#### EXTRACTED INFORMATION
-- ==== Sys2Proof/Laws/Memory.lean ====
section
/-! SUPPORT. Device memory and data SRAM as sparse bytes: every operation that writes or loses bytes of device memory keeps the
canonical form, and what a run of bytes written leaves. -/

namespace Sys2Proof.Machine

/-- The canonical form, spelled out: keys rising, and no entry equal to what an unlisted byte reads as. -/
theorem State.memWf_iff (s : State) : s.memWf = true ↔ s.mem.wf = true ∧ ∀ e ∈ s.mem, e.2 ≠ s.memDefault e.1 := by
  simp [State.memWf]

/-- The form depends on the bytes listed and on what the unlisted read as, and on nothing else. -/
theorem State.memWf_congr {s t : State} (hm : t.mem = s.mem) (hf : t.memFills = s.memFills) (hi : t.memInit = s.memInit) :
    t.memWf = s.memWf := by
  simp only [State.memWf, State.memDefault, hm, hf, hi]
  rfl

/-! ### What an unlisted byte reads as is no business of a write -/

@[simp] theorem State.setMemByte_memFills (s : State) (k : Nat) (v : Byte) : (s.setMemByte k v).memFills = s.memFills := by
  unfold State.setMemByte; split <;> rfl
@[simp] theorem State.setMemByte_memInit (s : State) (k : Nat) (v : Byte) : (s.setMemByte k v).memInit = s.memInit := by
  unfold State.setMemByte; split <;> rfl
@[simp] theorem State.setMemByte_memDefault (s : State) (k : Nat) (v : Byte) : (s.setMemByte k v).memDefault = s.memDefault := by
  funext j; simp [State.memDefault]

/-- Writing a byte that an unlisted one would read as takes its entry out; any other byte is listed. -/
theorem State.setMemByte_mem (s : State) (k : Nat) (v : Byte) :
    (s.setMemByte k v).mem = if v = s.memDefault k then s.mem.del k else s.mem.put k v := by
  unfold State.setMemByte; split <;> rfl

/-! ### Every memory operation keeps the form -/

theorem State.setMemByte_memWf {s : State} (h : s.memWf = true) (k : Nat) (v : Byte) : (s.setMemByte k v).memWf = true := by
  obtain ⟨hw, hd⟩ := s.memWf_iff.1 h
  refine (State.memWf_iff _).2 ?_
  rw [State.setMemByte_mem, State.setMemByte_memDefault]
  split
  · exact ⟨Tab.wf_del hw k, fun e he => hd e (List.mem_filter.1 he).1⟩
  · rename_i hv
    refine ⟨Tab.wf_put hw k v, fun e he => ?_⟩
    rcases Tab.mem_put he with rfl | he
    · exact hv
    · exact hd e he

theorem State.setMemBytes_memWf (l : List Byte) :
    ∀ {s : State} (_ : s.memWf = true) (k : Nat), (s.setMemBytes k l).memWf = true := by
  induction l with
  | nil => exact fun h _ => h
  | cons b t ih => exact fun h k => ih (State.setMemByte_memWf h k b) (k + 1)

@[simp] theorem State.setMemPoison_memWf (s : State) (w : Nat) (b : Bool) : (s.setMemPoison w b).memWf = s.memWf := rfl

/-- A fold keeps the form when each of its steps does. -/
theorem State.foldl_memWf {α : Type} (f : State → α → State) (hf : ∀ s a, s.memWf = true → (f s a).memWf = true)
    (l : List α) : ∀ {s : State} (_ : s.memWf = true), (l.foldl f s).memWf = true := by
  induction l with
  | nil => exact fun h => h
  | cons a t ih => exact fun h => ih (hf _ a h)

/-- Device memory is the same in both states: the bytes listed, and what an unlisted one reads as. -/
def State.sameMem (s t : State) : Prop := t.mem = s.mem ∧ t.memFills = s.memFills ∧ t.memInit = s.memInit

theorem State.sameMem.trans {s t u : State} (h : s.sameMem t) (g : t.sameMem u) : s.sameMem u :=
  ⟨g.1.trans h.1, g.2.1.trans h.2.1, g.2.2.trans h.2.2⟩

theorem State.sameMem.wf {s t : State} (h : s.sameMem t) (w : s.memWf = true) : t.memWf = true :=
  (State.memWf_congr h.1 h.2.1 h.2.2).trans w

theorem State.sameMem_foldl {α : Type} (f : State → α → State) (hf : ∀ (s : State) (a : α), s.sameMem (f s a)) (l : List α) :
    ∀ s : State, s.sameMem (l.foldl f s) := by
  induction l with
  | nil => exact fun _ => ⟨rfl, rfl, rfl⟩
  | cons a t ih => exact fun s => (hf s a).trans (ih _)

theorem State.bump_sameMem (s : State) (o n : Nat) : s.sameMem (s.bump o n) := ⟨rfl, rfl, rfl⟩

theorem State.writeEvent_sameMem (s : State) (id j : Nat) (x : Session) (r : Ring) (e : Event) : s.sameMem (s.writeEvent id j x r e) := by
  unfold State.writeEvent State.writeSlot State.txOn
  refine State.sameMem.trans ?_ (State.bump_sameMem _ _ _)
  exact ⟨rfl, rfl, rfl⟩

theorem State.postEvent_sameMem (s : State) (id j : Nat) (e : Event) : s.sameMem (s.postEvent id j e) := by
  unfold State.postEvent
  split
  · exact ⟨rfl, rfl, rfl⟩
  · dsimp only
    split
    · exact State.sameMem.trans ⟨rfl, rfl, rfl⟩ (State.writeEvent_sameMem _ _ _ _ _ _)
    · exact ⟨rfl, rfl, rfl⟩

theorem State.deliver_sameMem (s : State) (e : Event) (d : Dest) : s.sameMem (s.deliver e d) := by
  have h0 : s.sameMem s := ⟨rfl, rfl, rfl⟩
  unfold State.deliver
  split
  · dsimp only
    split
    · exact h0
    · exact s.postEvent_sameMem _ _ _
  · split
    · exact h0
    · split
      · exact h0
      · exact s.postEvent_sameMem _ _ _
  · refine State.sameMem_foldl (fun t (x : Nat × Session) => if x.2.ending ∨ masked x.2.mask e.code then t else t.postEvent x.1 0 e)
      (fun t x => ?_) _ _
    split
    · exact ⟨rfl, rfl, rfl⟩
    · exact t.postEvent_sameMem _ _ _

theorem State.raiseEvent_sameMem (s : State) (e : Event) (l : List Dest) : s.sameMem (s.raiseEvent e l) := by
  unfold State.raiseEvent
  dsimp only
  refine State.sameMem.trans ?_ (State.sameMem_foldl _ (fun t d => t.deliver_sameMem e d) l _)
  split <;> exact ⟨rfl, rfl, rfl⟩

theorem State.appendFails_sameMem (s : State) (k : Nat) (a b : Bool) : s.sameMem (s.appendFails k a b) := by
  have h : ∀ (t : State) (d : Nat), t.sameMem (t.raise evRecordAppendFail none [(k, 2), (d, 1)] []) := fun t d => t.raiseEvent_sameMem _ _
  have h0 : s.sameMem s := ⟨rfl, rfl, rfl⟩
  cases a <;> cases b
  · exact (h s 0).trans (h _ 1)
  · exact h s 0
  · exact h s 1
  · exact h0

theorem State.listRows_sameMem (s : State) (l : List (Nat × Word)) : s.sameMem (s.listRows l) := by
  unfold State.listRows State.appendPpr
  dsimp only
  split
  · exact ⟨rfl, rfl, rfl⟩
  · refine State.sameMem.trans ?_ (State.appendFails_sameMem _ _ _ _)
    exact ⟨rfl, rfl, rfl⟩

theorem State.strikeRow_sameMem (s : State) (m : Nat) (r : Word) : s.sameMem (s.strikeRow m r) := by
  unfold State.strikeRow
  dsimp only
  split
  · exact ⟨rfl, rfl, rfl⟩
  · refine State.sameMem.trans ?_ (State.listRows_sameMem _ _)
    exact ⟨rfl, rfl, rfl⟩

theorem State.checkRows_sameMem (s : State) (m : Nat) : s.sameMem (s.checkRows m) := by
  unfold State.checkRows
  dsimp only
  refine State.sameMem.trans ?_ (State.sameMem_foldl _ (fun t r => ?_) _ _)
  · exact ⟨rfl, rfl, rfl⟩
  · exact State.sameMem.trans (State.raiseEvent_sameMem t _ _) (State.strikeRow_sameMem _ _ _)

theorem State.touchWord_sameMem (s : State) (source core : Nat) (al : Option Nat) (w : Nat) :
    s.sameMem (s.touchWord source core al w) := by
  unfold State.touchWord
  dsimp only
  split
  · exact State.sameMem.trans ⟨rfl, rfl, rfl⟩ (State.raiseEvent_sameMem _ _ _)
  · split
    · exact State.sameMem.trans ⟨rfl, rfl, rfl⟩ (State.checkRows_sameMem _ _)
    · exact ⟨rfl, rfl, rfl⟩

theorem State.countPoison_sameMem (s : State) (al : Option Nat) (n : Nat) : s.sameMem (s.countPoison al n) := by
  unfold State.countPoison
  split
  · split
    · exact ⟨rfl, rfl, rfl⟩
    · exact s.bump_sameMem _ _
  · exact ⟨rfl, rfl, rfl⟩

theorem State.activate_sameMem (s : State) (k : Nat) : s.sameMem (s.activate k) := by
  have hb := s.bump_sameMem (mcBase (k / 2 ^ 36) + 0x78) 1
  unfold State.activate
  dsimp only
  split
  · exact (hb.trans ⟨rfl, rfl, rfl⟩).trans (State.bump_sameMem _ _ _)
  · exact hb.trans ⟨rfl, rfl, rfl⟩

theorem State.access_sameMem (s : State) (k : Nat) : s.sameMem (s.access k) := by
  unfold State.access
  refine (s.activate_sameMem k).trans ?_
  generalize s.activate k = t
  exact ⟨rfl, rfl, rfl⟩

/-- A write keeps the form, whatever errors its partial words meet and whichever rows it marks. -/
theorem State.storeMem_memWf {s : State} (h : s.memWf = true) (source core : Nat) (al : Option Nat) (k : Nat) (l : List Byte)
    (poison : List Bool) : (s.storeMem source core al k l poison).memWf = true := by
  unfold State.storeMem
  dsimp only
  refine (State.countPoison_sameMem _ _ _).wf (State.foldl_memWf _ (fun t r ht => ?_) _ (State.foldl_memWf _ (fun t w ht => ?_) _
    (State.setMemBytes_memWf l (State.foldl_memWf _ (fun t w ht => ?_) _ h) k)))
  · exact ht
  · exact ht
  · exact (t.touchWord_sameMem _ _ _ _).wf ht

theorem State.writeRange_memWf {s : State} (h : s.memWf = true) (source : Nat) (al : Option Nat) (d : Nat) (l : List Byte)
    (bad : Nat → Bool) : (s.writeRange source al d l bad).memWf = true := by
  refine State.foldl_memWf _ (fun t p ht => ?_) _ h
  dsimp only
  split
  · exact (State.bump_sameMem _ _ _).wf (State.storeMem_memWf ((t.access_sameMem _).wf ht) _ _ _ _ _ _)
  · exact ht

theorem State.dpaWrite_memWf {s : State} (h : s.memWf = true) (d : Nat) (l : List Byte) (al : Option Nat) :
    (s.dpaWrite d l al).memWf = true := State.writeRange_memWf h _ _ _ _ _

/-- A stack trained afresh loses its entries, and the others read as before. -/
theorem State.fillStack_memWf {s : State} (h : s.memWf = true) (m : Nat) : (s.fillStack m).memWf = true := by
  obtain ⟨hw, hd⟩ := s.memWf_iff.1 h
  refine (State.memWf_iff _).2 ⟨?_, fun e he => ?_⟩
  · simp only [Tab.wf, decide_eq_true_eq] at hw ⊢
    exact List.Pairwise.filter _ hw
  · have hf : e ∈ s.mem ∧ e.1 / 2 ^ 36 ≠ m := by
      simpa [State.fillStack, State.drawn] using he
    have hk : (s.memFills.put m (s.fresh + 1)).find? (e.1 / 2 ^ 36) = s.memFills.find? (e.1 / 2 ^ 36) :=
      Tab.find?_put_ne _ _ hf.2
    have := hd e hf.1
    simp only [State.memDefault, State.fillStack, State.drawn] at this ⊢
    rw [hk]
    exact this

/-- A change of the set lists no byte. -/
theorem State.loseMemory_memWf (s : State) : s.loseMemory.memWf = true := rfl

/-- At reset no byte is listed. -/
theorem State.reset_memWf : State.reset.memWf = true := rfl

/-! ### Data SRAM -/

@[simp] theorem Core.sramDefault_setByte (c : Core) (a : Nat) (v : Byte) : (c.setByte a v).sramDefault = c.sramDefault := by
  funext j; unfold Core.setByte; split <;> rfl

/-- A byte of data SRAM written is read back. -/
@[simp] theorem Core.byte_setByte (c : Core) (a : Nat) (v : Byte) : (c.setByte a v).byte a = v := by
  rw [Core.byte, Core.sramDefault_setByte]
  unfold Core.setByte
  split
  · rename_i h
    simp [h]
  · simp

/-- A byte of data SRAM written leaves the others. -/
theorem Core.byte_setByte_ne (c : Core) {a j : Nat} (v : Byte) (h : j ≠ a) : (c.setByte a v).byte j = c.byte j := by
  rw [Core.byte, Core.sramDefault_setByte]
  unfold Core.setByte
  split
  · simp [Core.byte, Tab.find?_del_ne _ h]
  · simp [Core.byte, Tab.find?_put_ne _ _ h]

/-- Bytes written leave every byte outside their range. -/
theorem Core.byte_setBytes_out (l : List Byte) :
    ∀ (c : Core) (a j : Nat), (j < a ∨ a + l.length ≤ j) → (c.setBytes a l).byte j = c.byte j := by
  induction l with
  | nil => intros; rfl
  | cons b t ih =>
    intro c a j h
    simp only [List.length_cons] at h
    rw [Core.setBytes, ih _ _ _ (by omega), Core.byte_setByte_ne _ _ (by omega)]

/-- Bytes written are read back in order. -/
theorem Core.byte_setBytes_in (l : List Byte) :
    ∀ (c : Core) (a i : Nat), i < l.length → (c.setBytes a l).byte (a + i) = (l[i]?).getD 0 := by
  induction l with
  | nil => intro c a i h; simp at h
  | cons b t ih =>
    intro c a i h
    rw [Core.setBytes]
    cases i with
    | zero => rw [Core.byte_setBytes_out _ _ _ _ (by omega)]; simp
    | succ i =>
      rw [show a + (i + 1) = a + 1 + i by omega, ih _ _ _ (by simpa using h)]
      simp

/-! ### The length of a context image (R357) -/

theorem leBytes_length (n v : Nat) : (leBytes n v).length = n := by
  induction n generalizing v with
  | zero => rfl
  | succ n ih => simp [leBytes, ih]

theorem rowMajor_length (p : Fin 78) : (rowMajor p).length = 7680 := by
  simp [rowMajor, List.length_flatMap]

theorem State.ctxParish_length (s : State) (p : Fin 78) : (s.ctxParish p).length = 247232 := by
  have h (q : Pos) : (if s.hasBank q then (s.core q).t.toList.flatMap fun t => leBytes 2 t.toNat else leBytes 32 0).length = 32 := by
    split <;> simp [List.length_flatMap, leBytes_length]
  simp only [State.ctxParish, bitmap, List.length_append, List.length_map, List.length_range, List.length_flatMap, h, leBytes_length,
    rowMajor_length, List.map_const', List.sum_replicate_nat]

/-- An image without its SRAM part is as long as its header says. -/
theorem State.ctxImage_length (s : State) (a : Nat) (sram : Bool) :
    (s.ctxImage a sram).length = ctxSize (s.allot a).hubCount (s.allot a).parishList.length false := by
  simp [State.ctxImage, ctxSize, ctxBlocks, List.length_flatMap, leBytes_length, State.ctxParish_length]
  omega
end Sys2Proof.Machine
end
########
**WORK TO BE COMPLETED**:
When a line in the listing above holds the word "funext", copy it.

**WRITTEN RESPONSE**:
  funext j; simp [State.memDefault]
  funext j; unfold Core.setByte; split <;> rfl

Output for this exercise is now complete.